Published online by Cambridge University Press:  20 January 2009

Abstract

This paper analyses the determinants of social policy through a study of a crucial stage in the evolution of British narcotics legislation. Conditions in the First World War fundamentally altered the way in which narcotics were controlled in England and established a ‘hard-line’ reaction to drug use later reflected in the first Dangerous Drugs Act (1920) and the debates of the 1920s. Wartime needs formulated a pattern of governmental responsibility which, with control vested in the Home Office, still persists. The paper analyses the tendencies inherent in nineteenth-century poisons legislation, and argues that, despite Britain's reluctant adherence to the American-inspired system of international narcotic control, domestic narcotics legislation as considered prior to the outbreak of war was more liberal than the wartime regulation.
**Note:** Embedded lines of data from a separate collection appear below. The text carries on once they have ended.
-- ==== Sys2Proof/Certificates/Slice0/Obligations.lean ====
section
/-! DEFINITION. The statements for the provers, from the numbered rules of spec/. The helpers under `Sys2Proof.Claims` say in
numbers what the rules say, apart from the model's own functions. -/

open Sys2Proof Sys2Proof.Machine

namespace Sys2Proof.Claims

/-! ### Helpers -/

/-- A state with a READ's byte answered, and nothing else changed. -/
def answered (s : State) (b : Byte) : State := { s with result := .readByte b, reads := s.reads ++ [b] }

/-- A state with a WRITE's free byte drawn, and nothing else changed (spec/40_register_bank.md R116). -/
def wrote (s : State) : State := { s with result := .writeByte (Config.freeByte s.draws), draws := s.draws + 1 }

/-- A state with a refusal recorded, and nothing else changed (spec/60_exceptions.md R312). -/
def refusedWith (s : State) (r : RefusalReason) : State := { s with refusals := s.refusals ++ [r], result := .refused r }

/-- The divider bit an ADVANCE tests (spec/42_frame_sequencer.md R201). -/
def testedBit (s : State) (dsm : Bool) : Nat := if dsm then s.params.fsBitDouble.val else s.params.fsBitNormal.val

/-- The divider bit an ADVANCE tests falls (spec/42_frame_sequencer.md R201). -/
abbrev edgeSeen (s : State) (dsm : Bool) (div : Byte) : Prop :=
  s.divSnap.toNat / 2 ^ testedBit s dsm % 2 = 1 ∧ div.toNat / 2 ^ testedBit s dsm % 2 = 0

/-- `NEXTSTEP()` as a number (spec/42_frame_sequencer.md R202). -/
def nextStepNo (s : State) : Nat :=
  if s.params.fsPhase = .pre then s.fsStep.toNat else (s.fsStep.toNat + 1) % 8

/-- The period `{reg[4][2:0], reg[3]}` as a number (spec/10_state.md R29). -/
def periodNo (x : Channel) : Nat := x.reg4.toNat % 8 * 256 + x.reg3.toNat

/-- The trigger bit is pending (spec/41_channel_registers.md R161). -/
abbrev pendingTrigger (x : Channel) : Prop := 128 ≤ x.reg4.toNat

/-- The length enable, as a number's bit (spec/10_state.md R29). -/
abbrev lengthEnabled (x : Channel) : Prop := x.reg4.toNat / 64 % 2 = 1

/-- DAC enable of a volume channel: bits 7:3 of `reg[2]` are not all zero (R29). -/
abbrev volumeDacOn (x : Channel) : Prop := 8 ≤ x.reg2.toNat

/-- DAC enable of channel 3: bit 7 of `reg[0]` (R29). -/
abbrev waveDacOn (x : Channel) : Prop := 128 ≤ x.reg0.toNat

/-- `DAC(c)` (R29). -/
abbrev dacOn (s : State) (c : Ch) : Prop := (c = .c3 ∧ waveDacOn (s.ch c)) ∨ (c ≠ .c3 ∧ volumeDacOn (s.ch c))

/-- One count of a period counter and a cursor (spec/43_pulse_channels.md R226, spec/44_wave_channel.md R253): a pair of `pcnt` and the
number of positions the cursor has moved. -/
def countOnce (period : Nat) (a : Nat × Nat) : Nat × Nat := if a.1 + 1 = 0x800 then (period, a.2 + 1) else (a.1 + 1, a.2)

/-- The length counter an NRx4 write leaves (spec/41_channel_registers.md R160). -/
def lenAfterTrigWrite (max len : Nat) (nextClocks prevEn newEn trig : Prop) [Decidable nextClocks] [Decidable prevEn]
    [Decidable newEn] [Decidable trig] : Nat :=
  if prevEn then (if ¬ trig then len else if len = max then max - 1 else if len = 0 then max else len)
  else if ¬ nextClocks ∧ newEn ∧ 0 < len then (if trig ∧ len = 1 then max else len - 1)
  else if trig ∧ len = 0 then max else len

/-- The channel record an NRx4 write of `v` leaves (R160, R161). -/
def afterTrigWrite (s : State) (max : Nat) (v : Byte) (x : Channel) : Channel :=
  { x with
    len := lenAfterTrigWrite max x.len (nextStepNo s % 2 = 0) (x.reg4.toNat / 64 % 2 = 1) (v.toNat / 64 % 2 = 1) (128 ≤ v.toNat)
    on := if x.reg4.toNat / 64 % 2 = 0 ∧ v.toNat / 64 % 2 = 1 ∧ nextStepNo s % 2 = 1 ∧ x.len = 1 then false else x.on
    reg4 := v }

/-- The envelope fields a trigger latches (spec/43_pulse_channels.md R221). -/
def withLatchedEnvelope (x : Channel) : Channel :=
  { x with
    envVol := BitVec.ofNat 4 (x.reg2.toNat / 16)
    envDir := decide (x.reg2.toNat / 8 % 2 = 1)
    envPace := BitVec.ofNat 3 (x.reg2.toNat % 8)
    envCnt := BitVec.ofNat 3 (x.reg2.toNat % 8) }

/-- An ADVANCE counts the length counter of a channel whose DAC is on (spec/43_pulse_channels.md R222): an FS edge executing an even step, with
the length enabled and the counter above 0. -/
abbrev lengthCounts (s : State) (dsm : Bool) (div : Byte) (x : Channel) : Prop :=
  edgeSeen s dsm div ∧ nextStepNo s % 2 = 0 ∧ lengthEnabled x ∧ 0 < x.len

/-- The same clock takes the counter from 1 to 0 and the channel off (R222). -/
abbrev lengthExpires (s : State) (dsm : Bool) (div : Byte) (x : Channel) : Prop := lengthCounts s dsm div x ∧ x.len = 1

/-- The length counter the clock leaves (R222). -/
def lenAfter (s : State) (dsm : Bool) (div : Byte) (x : Channel) : Nat := if lengthCounts s dsm div x then x.len - 1 else x.len

/-- An ADVANCE clocks the sweep (spec/42_frame_sequencer.md R204): an FS edge executing step 2 or 6. -/
abbrev sweepClocked (s : State) (dsm : Bool) (div : Byte) : Prop := edgeSeen s dsm div ∧ (nextStepNo s = 2 ∨ nextStepNo s = 6)

/-- An ADVANCE clocks the envelopes (R204): an FS edge executing step 7. -/
abbrev envelopeClocked (s : State) (dsm : Bool) (div : Byte) : Prop := edgeSeen s dsm div ∧ nextStepNo s = 7

/-- The envelope step of a playing channel, which does nothing without its clock (spec/43_pulse_channels.md R225, R228). -/
def withEnvelopeStep (clocked : Prop) [Decidable clocked] (x : Channel) : Channel :=
  if clocked ∧ x.envPace ≠ 0 then
    if 2 ≤ x.envCnt.toNat then { x with envCnt := BitVec.ofNat 3 (x.envCnt.toNat - 1) }
    else
      { x with
        envCnt := x.envPace
        envVol := BitVec.ofNat 4 (if x.envDir = true then min (x.envVol.toNat + 1) 15 else x.envVol.toNat - 1) }
  else x

/-- A record with the cursor at `(pcnt, position)`, the position modulo the number of them. -/
def withCursor (positions : Nat) (a : Nat × Nat) (x : Channel) : Channel :=
  { x with pcnt := BitVec.ofNat 11 a.1, idx := BitVec.ofNat 5 (a.2 % positions) }

/-- The sweep pace of NR10 (spec/10_state.md R30). -/
def sweepPaceNo (x : Channel) : Nat := x.reg0.toNat / 16 % 8

/-- The period a sweep computation gives from `p`, before the saturation test (spec/43_pulse_channels.md R227). -/
def sweepTargetNo (x : Channel) (p : Nat) : Nat :=
  if x.reg0.toNat / 8 % 2 = 1 then p - p / 2 ^ (x.reg0.toNat % 8) else p + p / 2 ^ (x.reg0.toNat % 8)

/-- A pulse record after the trigger and the length clock of one tick (spec/43_pulse_channels.md R221, then R222). -/
def triggeredPulse (s : State) (dsm : Bool) (div : Byte) (x : Channel) : Channel :=
  withLatchedEnvelope { x with
    reg4 := BitVec.ofNat 8 (x.reg4.toNat % 128)
    on := decide (¬ lengthExpires s dsm div x)
    len := lenAfter s dsm div x
    pcnt := BitVec.ofNat 11 (periodNo x)
    idx := 0 }

/-- Where channel 3's cursor stands when its first sub-tick counts: at the start after a trigger (spec/44_wave_channel.md R251). -/
def waveStart (x : Channel) : Nat × Nat := if pendingTrigger x then (periodNo x, 0) else (x.pcnt.toNat, x.idx.toNat)

/-- `NOISEPERIOD()` (spec/45_noise_channel.md R271), with `r = 0` giving `2^s`. -/
def noisePeriodNo (x : Channel) : Nat :=
  if x.reg3.toNat % 8 = 0 then 2 ^ (x.reg3.toNat / 16) else 2 ^ (x.reg3.toNat / 16 + 1) * (x.reg3.toNat % 8)

/-- `LFSR_STEP()` on numbers (spec/45_noise_channel.md R274). -/
def lfsrNext (short : Prop) [Decidable short] (x : Nat) : Nat :=
  let fb := (x + x / 2) % 2
  let y := x / 2 + fb * 2 ^ 14
  if short then y - y / 64 % 2 * 64 + fb * 64 else y

/-- The output of a pulse channel whose tick left the record `x` (spec/43_pulse_channels.md R223, R230). -/
def pulseOut (p : Params) (x : Channel) : Nat :=
  let pattern :=
    match x.reg1.toNat / 64 with
    | 0 => p.duty.d0
    | 1 => p.duty.d1
    | 2 => p.duty.d2
    | _ => p.duty.d3
  if x.on then pattern.toNat / 2 ^ (x.idx.toNat % 8) % 2 * x.envVol.toNat else 0

/-- The output of the noise channel whose tick left the record `x` (spec/45_noise_channel.md R276). -/
def noiseOut (x : Channel) : Nat := if x.on then x.lfsr.toNat % 2 * x.envVol.toNat else 0

/-- The output of channel 3 at a cursor position (spec/44_wave_channel.md R254). -/
def waveOutAt (s : State) (pos : Nat) : Nat :=
  let b := (Memory.read s.mem (0xFF30 + pos / 2)).toNat
  let nib := if pos % 2 = 1 then b / 16 else b % 16
  let level := s.ch3.reg2.toNat / 32 % 4
  if level = 0 then 0 else nib / 2 ^ (level - 1)

/-- A channel record with every field of spec/10_state.md R25 at 0. -/
def allZero : Channel :=
  ⟨0, 0, 0, 0, 0, false, 0, 0, 0, false, 0, 0, 0, 0, 0, 0, 0, false⟩

/-- `READ(addr)` (spec/40_register_bank.md R110). -/
def busRead (s : State) (a : Addr) : Byte :=
  if 0xFF30 ≤ a.toNat then Memory.read s.mem a.toNat
  else if a = 0xFF26 then
    BitVec.ofNat 8 ((if s.power then 128 else 0) + 112 + (if s.ch4.on then 8 else 0) + (if s.ch3.on then 4 else 0) +
      (if s.ch2.on then 2 else 0) + (if s.ch1.on then 1 else 0))
  else if a = 0xFF24 then s.nr50
  else if a = 0xFF25 then s.nr51
  else
    match slot a with
    | some (c, i) => (s.ch c).reg i ||| readMask a
    | none => 0xFF

/-- `WRITE(addr, v)` less the byte it returns (spec/40_register_bank.md R111). -/
def busWrite (s : State) (a : Addr) (v : Byte) : State :=
  if 0xFF30 ≤ a.toNat then { s with mem := Memory.write s.mem a.toNat v }
  else if a = 0xFF26 then (if v.toNat < 128 then s.powerOff else s.powerOn)
  else if s.power = false then s
  else if a = 0xFF24 then { s with nr50 := v }
  else if a = 0xFF25 then { s with nr51 := v }
  else
    match slot a with
    | some (c, i) =>
      if i = 4 then s.setCh c (afterTrigWrite s (maxLen c) v (s.ch c))
      else if i = 1 then
        s.setCh c { s.ch c with reg1 := v, len := if c = .c3 then 256 - v.toNat else 64 - v.toNat % 64 }
      else s.setCh c ((s.ch c).setReg i v)
    | none => s

/-- The read-back values after RESET of the registers and the unused addresses (spec/70_reset_and_hazards.md R333). -/
def resetReadBack : List (Instr × Byte) :=
  [(.rdNr10, 0x80), (.rdNr11, 0x3F), (.rdNr12, 0x00), (.rdNr13, 0xFF), (.rdNr14, 0xBF), (.rdUnusedFf15, 0xFF), (.rdNr21, 0x3F),
   (.rdNr22, 0x00), (.rdNr23, 0xFF), (.rdNr24, 0xBF), (.rdNr30, 0x7F), (.rdNr31, 0xFF), (.rdNr32, 0x9F), (.rdNr33, 0xFF),
   (.rdNr34, 0xBF), (.rdUnusedFf1f, 0xFF), (.rdNr41, 0xFF), (.rdNr42, 0x00), (.rdNr43, 0x00), (.rdNr44, 0xBF), (.rdNr50, 0x00),
   (.rdNr51, 0x00), (.rdNr52, 0x70), (.rdUnusedFf27, 0xFF), (.rdUnusedFf28To2f 0, 0xFF), (.rdUnusedFf28To2f 1, 0xFF),
   (.rdUnusedFf28To2f 2, 0xFF), (.rdUnusedFf28To2f 3, 0xFF), (.rdUnusedFf28To2f 4, 0xFF), (.rdUnusedFf28To2f 5, 0xFF),
   (.rdUnusedFf28To2f 6, 0xFF), (.rdUnusedFf28To2f 7, 0xFF)]

/-- A sequence of ADVANCEs, each with its `dsm` and `div`. -/
def runAdvances : List (Bool × Byte) → State → Host.Outcome State Fault Refusal
  | [], s => .next s
  | a :: l, s =>
    match exec (.advance a.1 a.2) s with
    | .next t => runAdvances l t
    | .fault r => .fault r
    | .refused r => .refused r

end Sys2Proof.Claims

open Sys2Proof.Claims

/-! ### Encoding -/

/-- The decoder gives back every operation from its word, with every operand at every value (spec/30_encoding.md R90 to R92). The
word is the spec's own format (its decision D1, R90). -/
def Obligations.DecodeInvertsEncode : Prop := ∀ i : Instr, decode (encode i) = .ok i

/-- A decoded word is its operation's word, but for the data field a READ ignores (R90). The word is the spec's own format (its
decision D1, R90). -/
def Obligations.EncodeInvertsDecode : Prop :=
  ∀ (w : TWord) (i : Instr), decode w = .ok i → encode i = if w.toNat < 2 ^ 24 then w &&& 0x3FFFF00 else w

/-- A decoded word matches its row of the opcode table (R92). The word is the spec's own format (its decision D1, R90). -/
def Obligations.DecodedWordMatchesItsRow : Prop :=
  ∀ (w : TWord) (i : Instr), decode w = .ok i → w &&& i.rowMask = i.rowMatch

/-- A word that matches a row decodes to an operation of that row (R92). The word is the spec's own format (its decision D1, R90).
-/
def Obligations.RowWordDecodesToItsRow : Prop :=
  ∀ (w : TWord) (i : Instr), w &&& i.rowMask = i.rowMatch →
    ∃ j, decode w = .ok j ∧ j.rowMatch = i.rowMatch ∧ j.rowMask = i.rowMask

/-- The words the decoder refuses are those of R93, each with its reason. Refusing them is the spec's decision D34. That a READ or WRITE outside
the window is refused `OUTSIDE_WINDOW` and never `BAD_ENCODING` is the model's reading (assumption log 4, DEDUCED from
spec/95_test_vectors.md B1): spec/60_exceptions.md R312 case 3 names case 2 as well. -/
def Obligations.RefusedWordsAreThoseWithNoRow : Prop :=
  ∀ w : TWord,
    (decode w = .error .outsideWindow ↔
      w.toNat < 2 ^ 25 ∧ (w.toNat / 2 ^ 8 % 2 ^ 16 < 0xFF10 ∨ 0xFF3F < w.toNat / 2 ^ 8 % 2 ^ 16)) ∧
    (decode w = .error .badEncoding ↔
      (2 ^ 25 ≤ w.toNat ∧ w.toNat < 3 * 2 ^ 24 ∧ 2 ^ 9 ≤ w.toNat % 2 ^ 24) ∨ (3 * 2 ^ 24 < w.toNat))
Drug smuggling from England to the far east and fears, largely illusory, of a cocaine ‘epidemic’ in the army in 1916 brought more stringent regulation. Narcotic controls in Britain appeared set on a path similar to that of America's Harrison Act, which was being interpreted in an absolutist way. Only the report of the Rolleston Committee on Morphine and Heroin Addiction in 1926 marked a victory for the medical approach, but the influence of the events of 1916 lived on in other ways.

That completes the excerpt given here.